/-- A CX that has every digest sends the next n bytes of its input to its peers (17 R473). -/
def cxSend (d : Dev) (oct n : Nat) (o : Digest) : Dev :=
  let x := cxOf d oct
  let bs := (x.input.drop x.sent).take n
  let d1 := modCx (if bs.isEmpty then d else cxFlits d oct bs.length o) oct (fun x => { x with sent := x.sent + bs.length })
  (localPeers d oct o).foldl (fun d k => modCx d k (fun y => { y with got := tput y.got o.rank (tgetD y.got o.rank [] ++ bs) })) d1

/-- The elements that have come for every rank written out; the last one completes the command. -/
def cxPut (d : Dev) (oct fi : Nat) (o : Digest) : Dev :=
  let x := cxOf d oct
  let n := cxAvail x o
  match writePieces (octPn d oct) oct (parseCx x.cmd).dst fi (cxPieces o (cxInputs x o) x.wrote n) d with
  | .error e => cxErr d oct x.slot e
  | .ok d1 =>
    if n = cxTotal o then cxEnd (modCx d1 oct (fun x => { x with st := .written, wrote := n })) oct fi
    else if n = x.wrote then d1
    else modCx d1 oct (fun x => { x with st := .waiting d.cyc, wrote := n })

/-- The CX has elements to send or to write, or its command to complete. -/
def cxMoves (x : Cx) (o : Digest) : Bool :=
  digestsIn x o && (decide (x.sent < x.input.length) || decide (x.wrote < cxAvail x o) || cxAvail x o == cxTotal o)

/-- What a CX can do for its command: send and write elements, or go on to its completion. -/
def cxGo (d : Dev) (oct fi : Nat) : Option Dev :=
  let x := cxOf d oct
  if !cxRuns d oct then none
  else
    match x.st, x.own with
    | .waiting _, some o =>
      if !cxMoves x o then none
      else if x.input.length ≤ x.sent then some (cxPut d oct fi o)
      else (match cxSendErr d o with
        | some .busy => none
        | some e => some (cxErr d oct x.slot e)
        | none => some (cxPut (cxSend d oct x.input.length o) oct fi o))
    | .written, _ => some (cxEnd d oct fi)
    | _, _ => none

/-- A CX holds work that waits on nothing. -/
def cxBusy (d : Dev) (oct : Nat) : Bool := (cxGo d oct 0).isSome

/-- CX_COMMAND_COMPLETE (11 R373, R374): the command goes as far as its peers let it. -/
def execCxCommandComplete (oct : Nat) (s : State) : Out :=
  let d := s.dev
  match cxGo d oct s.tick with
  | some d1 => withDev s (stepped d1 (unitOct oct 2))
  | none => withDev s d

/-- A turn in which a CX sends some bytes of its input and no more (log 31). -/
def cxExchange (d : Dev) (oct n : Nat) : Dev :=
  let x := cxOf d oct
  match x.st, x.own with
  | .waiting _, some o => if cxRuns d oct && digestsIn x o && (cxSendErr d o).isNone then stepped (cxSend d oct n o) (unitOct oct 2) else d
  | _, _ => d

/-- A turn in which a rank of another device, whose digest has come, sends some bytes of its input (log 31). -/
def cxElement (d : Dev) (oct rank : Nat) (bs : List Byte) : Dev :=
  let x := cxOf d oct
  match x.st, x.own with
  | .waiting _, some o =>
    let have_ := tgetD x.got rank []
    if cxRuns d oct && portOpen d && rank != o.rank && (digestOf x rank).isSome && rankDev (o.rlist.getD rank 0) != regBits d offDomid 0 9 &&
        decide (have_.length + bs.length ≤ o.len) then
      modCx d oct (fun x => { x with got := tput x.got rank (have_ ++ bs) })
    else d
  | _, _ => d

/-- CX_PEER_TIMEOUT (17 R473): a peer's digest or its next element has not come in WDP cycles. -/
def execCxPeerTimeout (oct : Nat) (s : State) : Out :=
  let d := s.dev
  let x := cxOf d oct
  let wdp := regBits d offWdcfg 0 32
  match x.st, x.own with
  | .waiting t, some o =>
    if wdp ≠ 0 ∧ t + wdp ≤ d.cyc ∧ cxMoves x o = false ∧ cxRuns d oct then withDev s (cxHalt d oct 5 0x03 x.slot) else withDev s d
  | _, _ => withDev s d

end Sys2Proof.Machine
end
...
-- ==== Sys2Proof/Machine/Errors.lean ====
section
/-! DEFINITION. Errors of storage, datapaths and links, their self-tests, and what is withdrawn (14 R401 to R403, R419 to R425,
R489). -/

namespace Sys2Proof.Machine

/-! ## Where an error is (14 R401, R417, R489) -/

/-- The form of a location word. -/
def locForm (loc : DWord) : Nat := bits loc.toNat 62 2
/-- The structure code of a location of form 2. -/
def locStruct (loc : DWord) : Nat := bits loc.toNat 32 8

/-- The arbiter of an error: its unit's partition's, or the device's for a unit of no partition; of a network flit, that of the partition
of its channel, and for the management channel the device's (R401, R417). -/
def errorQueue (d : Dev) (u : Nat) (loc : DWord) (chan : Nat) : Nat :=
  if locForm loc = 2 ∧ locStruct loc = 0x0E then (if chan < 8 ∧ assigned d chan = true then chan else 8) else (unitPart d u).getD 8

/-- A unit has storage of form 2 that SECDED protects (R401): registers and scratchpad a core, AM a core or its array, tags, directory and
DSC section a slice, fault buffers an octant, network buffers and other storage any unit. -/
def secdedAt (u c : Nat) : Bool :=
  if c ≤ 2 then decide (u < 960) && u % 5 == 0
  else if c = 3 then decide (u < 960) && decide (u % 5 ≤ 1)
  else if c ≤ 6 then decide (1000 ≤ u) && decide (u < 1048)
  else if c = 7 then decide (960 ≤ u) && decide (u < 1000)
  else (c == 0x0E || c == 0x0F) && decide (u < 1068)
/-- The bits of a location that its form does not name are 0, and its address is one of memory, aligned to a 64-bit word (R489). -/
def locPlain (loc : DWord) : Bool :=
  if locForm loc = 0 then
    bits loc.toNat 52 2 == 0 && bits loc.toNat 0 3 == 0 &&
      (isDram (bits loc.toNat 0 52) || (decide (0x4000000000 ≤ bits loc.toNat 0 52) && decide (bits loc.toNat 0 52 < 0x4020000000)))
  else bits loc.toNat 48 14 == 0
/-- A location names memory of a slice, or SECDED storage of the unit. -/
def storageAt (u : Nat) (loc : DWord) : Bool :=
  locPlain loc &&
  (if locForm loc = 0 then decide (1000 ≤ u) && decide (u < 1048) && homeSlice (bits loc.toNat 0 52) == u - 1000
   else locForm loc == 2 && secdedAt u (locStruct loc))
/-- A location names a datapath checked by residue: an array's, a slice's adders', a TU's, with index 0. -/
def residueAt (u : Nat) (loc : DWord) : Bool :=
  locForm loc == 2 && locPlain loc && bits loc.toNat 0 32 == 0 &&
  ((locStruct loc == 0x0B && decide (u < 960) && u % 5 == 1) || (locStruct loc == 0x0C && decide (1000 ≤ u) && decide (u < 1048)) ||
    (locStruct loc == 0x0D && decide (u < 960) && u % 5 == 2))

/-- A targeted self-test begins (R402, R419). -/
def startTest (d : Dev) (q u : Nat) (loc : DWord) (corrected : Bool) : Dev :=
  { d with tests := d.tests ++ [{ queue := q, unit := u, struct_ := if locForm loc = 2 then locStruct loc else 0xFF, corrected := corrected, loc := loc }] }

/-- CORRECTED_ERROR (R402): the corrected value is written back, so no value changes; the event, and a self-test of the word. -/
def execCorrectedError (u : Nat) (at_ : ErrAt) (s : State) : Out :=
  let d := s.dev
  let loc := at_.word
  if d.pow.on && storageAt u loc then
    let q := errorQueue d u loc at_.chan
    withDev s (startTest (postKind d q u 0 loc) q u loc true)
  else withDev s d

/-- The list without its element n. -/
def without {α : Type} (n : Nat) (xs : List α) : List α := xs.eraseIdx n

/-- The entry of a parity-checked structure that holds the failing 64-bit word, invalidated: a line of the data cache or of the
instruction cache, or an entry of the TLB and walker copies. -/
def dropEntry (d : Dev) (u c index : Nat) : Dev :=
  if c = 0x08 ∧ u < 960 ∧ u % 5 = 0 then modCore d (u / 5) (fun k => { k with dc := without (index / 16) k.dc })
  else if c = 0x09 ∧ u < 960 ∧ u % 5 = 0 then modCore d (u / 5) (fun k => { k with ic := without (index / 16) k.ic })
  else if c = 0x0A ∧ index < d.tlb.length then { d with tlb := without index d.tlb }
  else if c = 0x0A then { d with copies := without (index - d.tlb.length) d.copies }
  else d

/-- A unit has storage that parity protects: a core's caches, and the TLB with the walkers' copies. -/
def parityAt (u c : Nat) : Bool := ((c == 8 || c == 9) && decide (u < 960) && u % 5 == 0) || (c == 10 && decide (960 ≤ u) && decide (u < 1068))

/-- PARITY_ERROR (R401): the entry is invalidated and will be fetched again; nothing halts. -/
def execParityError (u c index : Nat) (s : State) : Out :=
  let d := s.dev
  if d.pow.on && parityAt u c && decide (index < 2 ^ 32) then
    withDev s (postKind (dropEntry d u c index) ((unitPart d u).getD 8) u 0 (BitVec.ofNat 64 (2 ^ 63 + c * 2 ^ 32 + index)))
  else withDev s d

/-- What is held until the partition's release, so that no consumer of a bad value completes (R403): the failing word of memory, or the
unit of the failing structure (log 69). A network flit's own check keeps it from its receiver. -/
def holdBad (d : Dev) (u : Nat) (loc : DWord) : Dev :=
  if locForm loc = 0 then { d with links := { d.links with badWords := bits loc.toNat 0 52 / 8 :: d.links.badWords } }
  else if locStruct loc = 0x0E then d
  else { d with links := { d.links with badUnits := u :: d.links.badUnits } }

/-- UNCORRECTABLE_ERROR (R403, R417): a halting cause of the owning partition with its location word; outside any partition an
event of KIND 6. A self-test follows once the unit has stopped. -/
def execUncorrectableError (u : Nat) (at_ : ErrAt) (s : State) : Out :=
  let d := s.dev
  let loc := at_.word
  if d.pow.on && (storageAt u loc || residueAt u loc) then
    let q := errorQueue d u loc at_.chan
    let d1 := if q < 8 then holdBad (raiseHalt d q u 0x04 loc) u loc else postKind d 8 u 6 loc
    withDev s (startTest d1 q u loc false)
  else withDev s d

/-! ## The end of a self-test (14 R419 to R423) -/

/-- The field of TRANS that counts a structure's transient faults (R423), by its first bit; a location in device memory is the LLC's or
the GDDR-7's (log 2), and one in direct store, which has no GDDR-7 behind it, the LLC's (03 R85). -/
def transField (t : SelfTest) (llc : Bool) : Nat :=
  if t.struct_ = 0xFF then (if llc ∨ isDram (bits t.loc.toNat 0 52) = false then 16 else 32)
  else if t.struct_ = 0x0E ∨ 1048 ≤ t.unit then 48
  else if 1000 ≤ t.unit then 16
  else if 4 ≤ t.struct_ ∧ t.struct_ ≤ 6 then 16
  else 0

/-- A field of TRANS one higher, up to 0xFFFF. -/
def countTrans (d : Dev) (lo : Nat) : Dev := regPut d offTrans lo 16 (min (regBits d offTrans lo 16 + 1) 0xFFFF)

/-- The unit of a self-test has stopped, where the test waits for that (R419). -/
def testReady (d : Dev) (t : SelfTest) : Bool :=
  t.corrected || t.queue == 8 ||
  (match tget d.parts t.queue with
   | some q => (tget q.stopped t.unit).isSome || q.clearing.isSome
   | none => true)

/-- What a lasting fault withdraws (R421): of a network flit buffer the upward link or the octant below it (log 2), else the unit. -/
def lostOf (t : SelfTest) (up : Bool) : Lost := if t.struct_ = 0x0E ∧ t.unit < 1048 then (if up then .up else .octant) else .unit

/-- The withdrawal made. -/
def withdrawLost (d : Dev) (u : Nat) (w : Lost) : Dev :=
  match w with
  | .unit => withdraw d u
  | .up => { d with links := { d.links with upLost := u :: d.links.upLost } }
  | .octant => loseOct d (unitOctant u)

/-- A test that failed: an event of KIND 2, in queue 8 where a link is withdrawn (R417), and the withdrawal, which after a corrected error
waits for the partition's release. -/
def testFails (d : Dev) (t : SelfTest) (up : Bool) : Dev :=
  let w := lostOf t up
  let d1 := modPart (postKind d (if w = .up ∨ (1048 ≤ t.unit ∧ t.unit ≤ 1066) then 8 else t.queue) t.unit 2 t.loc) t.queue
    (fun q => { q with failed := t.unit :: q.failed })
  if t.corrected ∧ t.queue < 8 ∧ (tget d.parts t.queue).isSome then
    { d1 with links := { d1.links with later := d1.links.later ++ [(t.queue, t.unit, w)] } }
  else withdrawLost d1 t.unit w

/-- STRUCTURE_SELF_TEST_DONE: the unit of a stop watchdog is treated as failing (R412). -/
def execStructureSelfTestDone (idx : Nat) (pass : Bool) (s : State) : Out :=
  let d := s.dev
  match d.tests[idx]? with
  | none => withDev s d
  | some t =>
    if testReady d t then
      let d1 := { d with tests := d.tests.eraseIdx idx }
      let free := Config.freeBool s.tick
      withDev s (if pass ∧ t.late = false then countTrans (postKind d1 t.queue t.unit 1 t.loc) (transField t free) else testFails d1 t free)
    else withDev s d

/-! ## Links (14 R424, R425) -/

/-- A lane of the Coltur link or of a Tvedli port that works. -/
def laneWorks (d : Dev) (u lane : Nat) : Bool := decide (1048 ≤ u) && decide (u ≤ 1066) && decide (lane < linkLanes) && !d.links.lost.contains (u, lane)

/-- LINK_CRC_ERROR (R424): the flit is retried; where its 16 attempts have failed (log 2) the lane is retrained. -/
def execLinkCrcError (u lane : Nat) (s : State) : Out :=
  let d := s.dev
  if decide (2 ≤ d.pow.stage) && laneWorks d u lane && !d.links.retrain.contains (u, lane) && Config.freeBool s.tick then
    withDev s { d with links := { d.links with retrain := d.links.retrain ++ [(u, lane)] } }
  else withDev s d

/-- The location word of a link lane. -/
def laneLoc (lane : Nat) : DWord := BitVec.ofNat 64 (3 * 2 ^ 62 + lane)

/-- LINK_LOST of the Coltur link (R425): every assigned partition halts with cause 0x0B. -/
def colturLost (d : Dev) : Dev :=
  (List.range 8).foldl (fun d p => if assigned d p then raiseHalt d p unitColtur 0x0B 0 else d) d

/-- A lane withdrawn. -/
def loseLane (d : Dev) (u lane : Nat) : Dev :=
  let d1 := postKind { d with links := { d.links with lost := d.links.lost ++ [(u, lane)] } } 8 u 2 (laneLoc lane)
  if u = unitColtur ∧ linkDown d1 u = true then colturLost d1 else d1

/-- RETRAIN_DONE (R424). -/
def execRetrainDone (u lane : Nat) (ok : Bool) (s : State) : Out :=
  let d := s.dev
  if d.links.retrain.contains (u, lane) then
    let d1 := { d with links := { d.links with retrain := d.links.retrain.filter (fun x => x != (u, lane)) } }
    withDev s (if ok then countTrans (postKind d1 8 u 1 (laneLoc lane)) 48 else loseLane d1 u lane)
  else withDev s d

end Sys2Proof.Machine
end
---
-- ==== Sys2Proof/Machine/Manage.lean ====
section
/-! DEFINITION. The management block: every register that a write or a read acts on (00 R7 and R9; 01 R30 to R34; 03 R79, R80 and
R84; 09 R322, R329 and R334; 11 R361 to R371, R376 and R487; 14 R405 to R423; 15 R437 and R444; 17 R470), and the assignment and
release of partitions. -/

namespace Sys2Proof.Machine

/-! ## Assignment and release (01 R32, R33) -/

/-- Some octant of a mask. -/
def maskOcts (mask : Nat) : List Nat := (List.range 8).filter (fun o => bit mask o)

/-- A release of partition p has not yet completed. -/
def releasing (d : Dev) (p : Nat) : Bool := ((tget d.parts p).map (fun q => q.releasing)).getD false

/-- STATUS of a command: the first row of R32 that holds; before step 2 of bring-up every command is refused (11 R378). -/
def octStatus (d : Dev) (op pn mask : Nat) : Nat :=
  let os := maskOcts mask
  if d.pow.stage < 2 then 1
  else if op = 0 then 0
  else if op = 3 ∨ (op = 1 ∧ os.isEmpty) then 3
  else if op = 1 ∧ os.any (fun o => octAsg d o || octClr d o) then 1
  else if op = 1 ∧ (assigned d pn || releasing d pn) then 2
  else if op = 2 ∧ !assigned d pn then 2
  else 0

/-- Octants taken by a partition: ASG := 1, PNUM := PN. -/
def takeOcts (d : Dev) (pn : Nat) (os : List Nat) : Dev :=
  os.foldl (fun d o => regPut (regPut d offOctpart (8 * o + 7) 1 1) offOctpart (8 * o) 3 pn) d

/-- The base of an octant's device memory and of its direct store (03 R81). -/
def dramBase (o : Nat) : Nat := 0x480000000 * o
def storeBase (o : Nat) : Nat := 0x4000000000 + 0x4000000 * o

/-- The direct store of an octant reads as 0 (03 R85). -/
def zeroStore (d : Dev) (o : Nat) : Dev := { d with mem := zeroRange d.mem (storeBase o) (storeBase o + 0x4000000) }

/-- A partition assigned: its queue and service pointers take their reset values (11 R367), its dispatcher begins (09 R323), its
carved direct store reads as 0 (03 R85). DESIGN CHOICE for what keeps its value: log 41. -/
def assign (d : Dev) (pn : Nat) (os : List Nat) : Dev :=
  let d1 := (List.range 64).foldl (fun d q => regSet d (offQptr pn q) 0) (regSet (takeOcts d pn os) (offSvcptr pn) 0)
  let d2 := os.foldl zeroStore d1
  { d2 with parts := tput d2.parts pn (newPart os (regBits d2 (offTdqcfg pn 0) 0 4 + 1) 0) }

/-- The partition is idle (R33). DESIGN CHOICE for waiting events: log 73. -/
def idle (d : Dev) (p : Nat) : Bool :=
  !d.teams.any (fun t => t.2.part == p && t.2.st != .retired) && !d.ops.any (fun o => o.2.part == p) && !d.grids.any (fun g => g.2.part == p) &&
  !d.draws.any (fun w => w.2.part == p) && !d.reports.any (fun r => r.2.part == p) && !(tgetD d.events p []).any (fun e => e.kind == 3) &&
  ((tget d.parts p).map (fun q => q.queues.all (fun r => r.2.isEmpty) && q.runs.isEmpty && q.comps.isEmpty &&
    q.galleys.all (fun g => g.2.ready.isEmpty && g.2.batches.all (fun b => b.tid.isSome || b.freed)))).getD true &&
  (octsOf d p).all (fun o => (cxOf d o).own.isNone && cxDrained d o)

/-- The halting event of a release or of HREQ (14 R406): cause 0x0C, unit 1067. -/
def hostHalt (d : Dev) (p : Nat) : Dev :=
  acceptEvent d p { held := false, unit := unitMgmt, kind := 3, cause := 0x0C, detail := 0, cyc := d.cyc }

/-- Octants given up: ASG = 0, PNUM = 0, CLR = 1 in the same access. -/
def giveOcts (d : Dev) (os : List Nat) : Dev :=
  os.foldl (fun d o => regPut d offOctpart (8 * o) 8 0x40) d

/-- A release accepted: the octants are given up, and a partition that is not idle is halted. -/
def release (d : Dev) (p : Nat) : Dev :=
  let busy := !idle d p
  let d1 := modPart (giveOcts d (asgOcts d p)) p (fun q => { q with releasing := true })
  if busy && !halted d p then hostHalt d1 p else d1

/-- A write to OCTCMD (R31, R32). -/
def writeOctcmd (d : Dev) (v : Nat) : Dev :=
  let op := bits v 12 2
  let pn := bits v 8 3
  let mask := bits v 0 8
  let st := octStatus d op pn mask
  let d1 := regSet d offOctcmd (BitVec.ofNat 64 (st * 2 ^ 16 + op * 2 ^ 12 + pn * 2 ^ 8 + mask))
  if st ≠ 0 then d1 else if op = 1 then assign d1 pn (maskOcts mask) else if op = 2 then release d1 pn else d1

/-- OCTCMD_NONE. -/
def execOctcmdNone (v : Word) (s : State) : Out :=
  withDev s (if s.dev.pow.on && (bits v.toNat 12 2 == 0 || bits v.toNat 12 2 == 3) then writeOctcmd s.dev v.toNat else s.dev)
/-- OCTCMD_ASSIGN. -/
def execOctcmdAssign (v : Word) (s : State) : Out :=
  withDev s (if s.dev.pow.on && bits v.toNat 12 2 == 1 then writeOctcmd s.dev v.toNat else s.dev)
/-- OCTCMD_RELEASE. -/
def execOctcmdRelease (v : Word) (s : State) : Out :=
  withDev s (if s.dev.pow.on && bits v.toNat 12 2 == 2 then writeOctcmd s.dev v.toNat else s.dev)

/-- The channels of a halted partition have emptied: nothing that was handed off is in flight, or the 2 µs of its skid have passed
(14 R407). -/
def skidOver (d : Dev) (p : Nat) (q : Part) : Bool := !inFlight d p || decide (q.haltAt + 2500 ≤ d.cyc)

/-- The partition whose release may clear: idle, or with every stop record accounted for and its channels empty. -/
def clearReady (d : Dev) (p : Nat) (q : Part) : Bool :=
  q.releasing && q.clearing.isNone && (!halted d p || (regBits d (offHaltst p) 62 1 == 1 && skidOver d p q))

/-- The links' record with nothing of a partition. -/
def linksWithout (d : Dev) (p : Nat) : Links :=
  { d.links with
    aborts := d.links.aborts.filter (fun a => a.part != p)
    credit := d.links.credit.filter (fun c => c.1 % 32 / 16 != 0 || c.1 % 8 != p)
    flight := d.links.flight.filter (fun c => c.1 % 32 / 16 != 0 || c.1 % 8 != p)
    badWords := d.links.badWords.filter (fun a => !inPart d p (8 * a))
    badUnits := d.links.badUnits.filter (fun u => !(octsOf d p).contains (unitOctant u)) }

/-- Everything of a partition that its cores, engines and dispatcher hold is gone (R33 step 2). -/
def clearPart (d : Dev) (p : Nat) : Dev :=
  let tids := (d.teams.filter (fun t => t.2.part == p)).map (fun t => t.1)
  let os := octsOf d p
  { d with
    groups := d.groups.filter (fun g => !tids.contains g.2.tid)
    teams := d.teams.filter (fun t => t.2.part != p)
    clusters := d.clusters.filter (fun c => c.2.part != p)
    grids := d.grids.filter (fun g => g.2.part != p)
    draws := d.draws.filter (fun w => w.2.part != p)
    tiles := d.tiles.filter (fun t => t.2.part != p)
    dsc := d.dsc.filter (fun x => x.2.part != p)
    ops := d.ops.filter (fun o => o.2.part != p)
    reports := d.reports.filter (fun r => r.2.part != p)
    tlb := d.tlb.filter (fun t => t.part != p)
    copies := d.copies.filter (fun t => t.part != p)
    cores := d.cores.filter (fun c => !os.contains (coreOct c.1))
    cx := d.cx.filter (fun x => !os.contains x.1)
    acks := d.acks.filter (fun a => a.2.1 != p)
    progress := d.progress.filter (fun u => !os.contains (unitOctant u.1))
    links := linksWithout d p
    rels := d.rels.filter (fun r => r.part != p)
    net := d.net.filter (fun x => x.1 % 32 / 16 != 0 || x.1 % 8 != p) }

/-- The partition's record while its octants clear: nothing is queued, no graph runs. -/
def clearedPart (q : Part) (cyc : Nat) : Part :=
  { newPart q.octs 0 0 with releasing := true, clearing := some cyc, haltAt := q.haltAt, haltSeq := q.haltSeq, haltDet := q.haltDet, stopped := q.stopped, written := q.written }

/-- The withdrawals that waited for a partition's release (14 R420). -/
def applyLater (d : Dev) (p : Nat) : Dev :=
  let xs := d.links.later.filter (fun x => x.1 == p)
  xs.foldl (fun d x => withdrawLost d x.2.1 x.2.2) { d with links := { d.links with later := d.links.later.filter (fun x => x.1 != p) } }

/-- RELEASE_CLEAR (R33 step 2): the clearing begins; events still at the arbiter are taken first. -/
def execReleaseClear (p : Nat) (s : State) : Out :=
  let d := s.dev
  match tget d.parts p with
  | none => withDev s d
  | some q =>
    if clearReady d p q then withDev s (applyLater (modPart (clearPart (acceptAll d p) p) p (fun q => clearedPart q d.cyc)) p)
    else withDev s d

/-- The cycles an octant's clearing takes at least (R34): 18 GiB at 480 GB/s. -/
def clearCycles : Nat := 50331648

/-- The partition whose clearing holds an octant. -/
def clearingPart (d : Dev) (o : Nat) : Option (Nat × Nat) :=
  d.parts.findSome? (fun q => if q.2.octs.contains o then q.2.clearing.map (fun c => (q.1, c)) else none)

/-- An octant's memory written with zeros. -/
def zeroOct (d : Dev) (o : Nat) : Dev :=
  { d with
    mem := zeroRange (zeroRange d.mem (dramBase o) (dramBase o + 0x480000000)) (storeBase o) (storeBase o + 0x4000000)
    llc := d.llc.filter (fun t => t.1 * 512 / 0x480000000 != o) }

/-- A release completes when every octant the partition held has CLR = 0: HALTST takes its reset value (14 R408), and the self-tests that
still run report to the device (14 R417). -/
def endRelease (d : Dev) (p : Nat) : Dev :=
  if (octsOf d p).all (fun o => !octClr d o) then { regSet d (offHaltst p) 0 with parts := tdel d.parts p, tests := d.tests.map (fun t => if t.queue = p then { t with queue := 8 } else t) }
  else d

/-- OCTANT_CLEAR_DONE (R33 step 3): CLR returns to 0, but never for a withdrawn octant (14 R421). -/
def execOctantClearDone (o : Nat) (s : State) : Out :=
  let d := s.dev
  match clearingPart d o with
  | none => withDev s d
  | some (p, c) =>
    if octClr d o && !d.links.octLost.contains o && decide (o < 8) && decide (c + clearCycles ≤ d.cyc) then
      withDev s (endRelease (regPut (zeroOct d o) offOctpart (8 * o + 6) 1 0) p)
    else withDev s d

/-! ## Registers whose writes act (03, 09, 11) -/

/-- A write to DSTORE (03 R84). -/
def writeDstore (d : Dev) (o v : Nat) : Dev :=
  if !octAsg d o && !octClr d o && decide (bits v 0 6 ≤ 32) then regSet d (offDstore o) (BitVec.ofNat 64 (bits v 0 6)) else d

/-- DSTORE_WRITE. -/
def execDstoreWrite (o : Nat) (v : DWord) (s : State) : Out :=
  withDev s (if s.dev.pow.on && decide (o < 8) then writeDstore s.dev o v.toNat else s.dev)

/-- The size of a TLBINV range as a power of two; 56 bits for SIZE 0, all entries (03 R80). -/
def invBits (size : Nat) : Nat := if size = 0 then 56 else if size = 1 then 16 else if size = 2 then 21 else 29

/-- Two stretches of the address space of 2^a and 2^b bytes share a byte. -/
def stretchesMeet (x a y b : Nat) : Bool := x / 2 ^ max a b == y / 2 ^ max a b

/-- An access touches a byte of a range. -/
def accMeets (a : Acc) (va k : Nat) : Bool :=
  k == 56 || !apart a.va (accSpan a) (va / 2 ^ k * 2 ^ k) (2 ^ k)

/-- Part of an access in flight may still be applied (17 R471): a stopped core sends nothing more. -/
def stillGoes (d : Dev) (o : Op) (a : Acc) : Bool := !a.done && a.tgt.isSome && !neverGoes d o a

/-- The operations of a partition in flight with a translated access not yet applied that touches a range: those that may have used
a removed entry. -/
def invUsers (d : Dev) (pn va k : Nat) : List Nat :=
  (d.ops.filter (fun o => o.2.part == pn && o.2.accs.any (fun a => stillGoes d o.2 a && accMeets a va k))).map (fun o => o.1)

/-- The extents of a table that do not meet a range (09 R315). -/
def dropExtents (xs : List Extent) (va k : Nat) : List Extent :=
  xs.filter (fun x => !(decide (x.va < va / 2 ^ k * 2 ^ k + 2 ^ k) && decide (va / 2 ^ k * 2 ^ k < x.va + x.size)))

_WORK TASK_: Look for the string "badUnits" in the entries above. Copy every line that has it.

_PROBLEM SOLUTION_:
  else { d with links := { d.links with badUnits := u :: d.links.badUnits } }
    badUnits := d.links.badUnits.filter (fun u => !(octsOf d p).contains (unitOctant u)) }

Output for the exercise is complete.